Explanation of this topicWhat we're working on:
- Development of PUNCH Flow Tracking data product:
- Completed testing and delivery of flow-tracking code to the PUNCH Science Operations Center, which allows PUNCH to provide an augmented data product that gives the optical flow velocity of features in PUNCH data.
- During commissioning and early science operations, the performance of the flow-tracking code and the resulting data products will be evaluated and validated.
- Community tools and support:
- The code to produce the flow maps has been published and access tools and supplemental analysis code will be made available in the PUNCH Bowl.
- PUNCH Documentation is being updated with information on using the associated data products and analysis code.
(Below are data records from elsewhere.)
-- ==== Sys2Proof/Certificates/Slice0/Obligations.lean ====
section
/-! DEFINITION. The statements about the model. Those about a taken frame hold in normal operation at an address
(`State.Addressed`), those about any other command in normal operation (`State.Plain`), both while no committed settings
block waits for its application; what happens during LOADING and to a waiting block have statements of their own. -/

open Sys2Proof Sys2Proof.Machine

/-! ## Steps and frames -/

/-- A step carries out the command at the front of the queue on the state with the queue's rest; on an empty queue the
part idles (log entry 6: the queue is the model's own). -/
def Obligations.StepRunsTheFrontCommand : Prop :=
  (∀ (c : Instr) (cs : List Instr) (s : State), s.pending = c :: cs → step s = exec c { s with pending := cs }) ∧
    ∀ s : State, s.pending = [] → step s = .next s

/-- Every command completes in every state, since the spec names no rule that stops the part (log entry 28, DEDUCED). None
touches the queue of waiting commands, which is the model's own (log entry 6, DESIGN CHOICE). What each command does is
said below. -/
def Obligations.EveryCommandCompletes : Prop :=
  ∀ (c : Instr) (s : State), ∃ t, exec c s = .next t ∧ t.pending = s.pending

/-- The kind and payload of every request are read as that request, and only they (R177, R193). The kinds and payloads are
those of the request table of section 13.3, two-byte fields high byte first. -/
def Obligations.RequestsReadBack : Prop :=
  (∀ r : Request, decodeRequest r.kind r.payload = some r) ∧
  (∀ (k : Byte) (p : List Byte) (r : Request), decodeRequest k p = some r → r.kind = k ∧ r.payload = p) ∧
  ∀ (a b c : Byte) (v w : Word),
    let hi (x : Word) : Byte := .ofNat 8 (x.toNat / 256)
    let lo (x : Word) : Byte := .ofNat 8 (x.toNat % 256)
    [Request.readSummary, .readZone a, .readGroup a, .readFan a, .readChannel a, .fetchEvents, .claimExhaust a b,
      .claimShut a, .release a, .setBudget w, .clearBudget, .setClock a w b, .adjustClock, .inhibit a w, .restore a,
      .lockFan a, .unlockFan a, .resetFan a, .openEdit c, .writeItem v w, .commitEdit, .abandonEdit, .readSetting c w,
      .restart, .clearLink].map (fun r => (r.kind.toNat, r.payload)) =
    [(1, []), (2, [a]), (3, [a]), (4, [a]), (5, [a]), (6, []), (16, [a, b]), (17, [a]), (18, [a]), (19, [hi w, lo w]),
      (20, []), (21, [a, hi w, lo w, b]), (22, []), (23, [a, hi w, lo w]), (24, [a]), (25, [a]), (26, [a]), (27, [a]),
      (32, [c]), (33, [hi v, lo v, hi w, lo w]), (34, []), (35, []), (36, [c, hi w, lo w]), (48, []), (49, [])]

/-- A frame with a payload of at most 250 bytes is read back from its own bytes after the lead byte (R192). Bytes that
are read as a frame are the bytes of that frame: address, kind, length, payload and the check that their sum gives,
high byte first (R192). Bytes too few or too many for the length byte are no frame (log entry 19, DESIGN CHOICE). -/
def Obligations.FramesReadBack : Prop :=
  (∀ f : Frame, f.payload.length ≤ 250 →
     afterLead f.bytes = some (f.bytes.drop 1) ∧ parseFrame (f.bytes.drop 1) = some f) ∧
  (∀ (bs : List Byte) (f : Frame), parseFrame bs = some f → f.payload.length ≤ 250 ∧ f.bytes = leadOctet :: bs) ∧
  ∀ f : Frame,
    let summed : List Byte := [f.address, f.kind, .ofNat 8 f.payload.length] ++ f.payload
    let check : Nat := 65535 - (summed.map BitVec.toNat).sum % 65536
    f.bytes = 165#8 :: summed ++ [BitVec.ofNat 8 (check / 256), BitVec.ofNat 8 (check % 256)]

/-! ## Invariants -/

/-- The state after power-on reset meets every invariant below. That state is the model's where the spec is silent: the
records during LOADING (log entry 27) and the strap level (log entry 2) are DESIGN CHOICE, and the supply hold and the
receive queue rest on them. -/
def Obligations.ResetMeetsTheInvariants : Prop :=
  State.reset.plant.TableOk ∧ State.reset.plant.CommandsFollow ∧ State.reset.SourcesAgree ∧
    State.reset.plant.QueueOk ∧ State.reset.plant.OneStart ∧ State.reset.plant.HoldOk ∧ State.reset.InhibitsOk ∧
    State.reset.ReadingsOk ∧ State.reset.ReceiveOk ∧ State.reset.ClockOk ∧ State.reset.OutputsOk ∧
    State.reset.StatusesOk ∧ State.reset.plant.OverrideOk ∧ State.reset.WaitingOk ∧ State.reset.DutyOk

/-- Every step keeps the claim table: each list ordered by level with at most one claim of a source, each zone result
the one its list gives, and each zone at most once in the fire order list (R1, R5, R12). The result that a list gives:
IDLE with demand 0 when empty; otherwise source, level and kind are those of the head, a SHUT head gives SHUT with demand
0, and an EXHAUST head gives OPEN with the largest EXHAUST demand ahead of the first SHUT claim (R9, R10). -/
def Obligations.ClaimTableStaysRanked : Prop :=
  (∀ s t : State, s.plant.TableOk → step s = .next t → t.plant.TableOk) ∧
  resultOf [] = { directive := .idle, demand := 0, source := none, level := none, kind := none } ∧
  ∀ (c : Claim) (cs : List Claim),
    let x := resultOf (c :: cs)
    x.source = some c.source ∧ x.level = some c.level ∧
      (c.kind = .shut → x.directive = .shut ∧ x.demand = 0 ∧ x.kind = some .shut) ∧
      ∀ d, c.kind = .exhaust d → x.directive = .opened ∧ x.kind = some .exhaust ∧
        (∀ i e, (c :: cs)[i]? = some (e : Claim) → (∀ y ∈ (c :: cs).take i, y.kind ≠ .shut) →
          ∀ n, e.kind = .exhaust n → n ≤ x.demand) ∧
        ∃ i, (∃ e : Claim, (c :: cs)[i]? = some e ∧ e.kind = .exhaust x.demand) ∧
          ∀ y ∈ (c :: cs).take i, y.kind ≠ .shut

/-- Every step of a part with power keeps each damper commanded open exactly while its zone's directive is OPEN (R104). -/
def Obligations.DamperCommandsFollowDirectives : Prop :=
  ∀ s t : State, (s.mode ≠ .unpowered → s.plant.CommandsFollow) → step s = .next t →
    t.mode ≠ .unpowered → t.plant.CommandsFollow

/-- Every step keeps the claims that the panel, the fume evaluator, the link and the clock record as held equal to
those in the claim table (R63, R94, R173, R180). -/
def Obligations.SourcesStayInStep : Prop :=
  ∀ s t : State, s.SourcesAgree → step s = .next t → t.SourcesAgree

/-- Every step keeps the start queue: the QUEUED fans and no others, each once, in order of class and arrival, with any
staged entry at the head (R137, R138, R140 to R142). Where an entry that becomes FIRE meets a staged FIRE entry with a
later arrival, that order is the model's (log entry 34, DESIGN CHOICE). Every step keeps at most one fan in STARTING
(R144). -/
def Obligations.StartQueueHoldsTheQueuedFans : Prop :=
  (∀ s t : State, s.plant.QueueOk → step s = .next t → t.plant.QueueOk) ∧
  (∀ s t : State, s.plant.OneStart → step s = .next t → t.plant.OneStart)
- The Helionauts.org community forum hosts questions and detailed discussions of PUNCH data products. Support for cross-team communication is being facilitated through private groups.
- Interactive Data Language (IDL) code alternatives to the PUNCH Python code tools are being developed. Helionauts.org is hosting a “support group” for developers and users of IDL code for PUNCH data.
- Accuracy evaluation of PUNCH Flow Tracking:
- Two models are being used to evaluate the accuracy of the PUNCH Flow tracking code. The first is the Synthetic Coronal Outflow Model (SynCOM) led by Dr. Valmir Moraes Filho (see reference for full information). SynCOM is an empirical model that creates synthetic images based on the observed properties of real data. The second is an MHD model developed by Dr. Erika Palmerio of Predictive Science Inc.
- A “Flow Tracking Challenge” was launched, based on the SynCOM data to evaluate and compare the performance of different flow tracking methods. All members of the scientific community are encouraged to access the challenge data to assess the accuracy of their methods.
- Scientific Research:
- The Flow Tracking Paper for Solar Physics PUNCH Topical Issue is being produced by Dr. Raphael Attié et al.
- Special sessions at scientific meetings will facilitate discussions and sharing of results across the scientific community.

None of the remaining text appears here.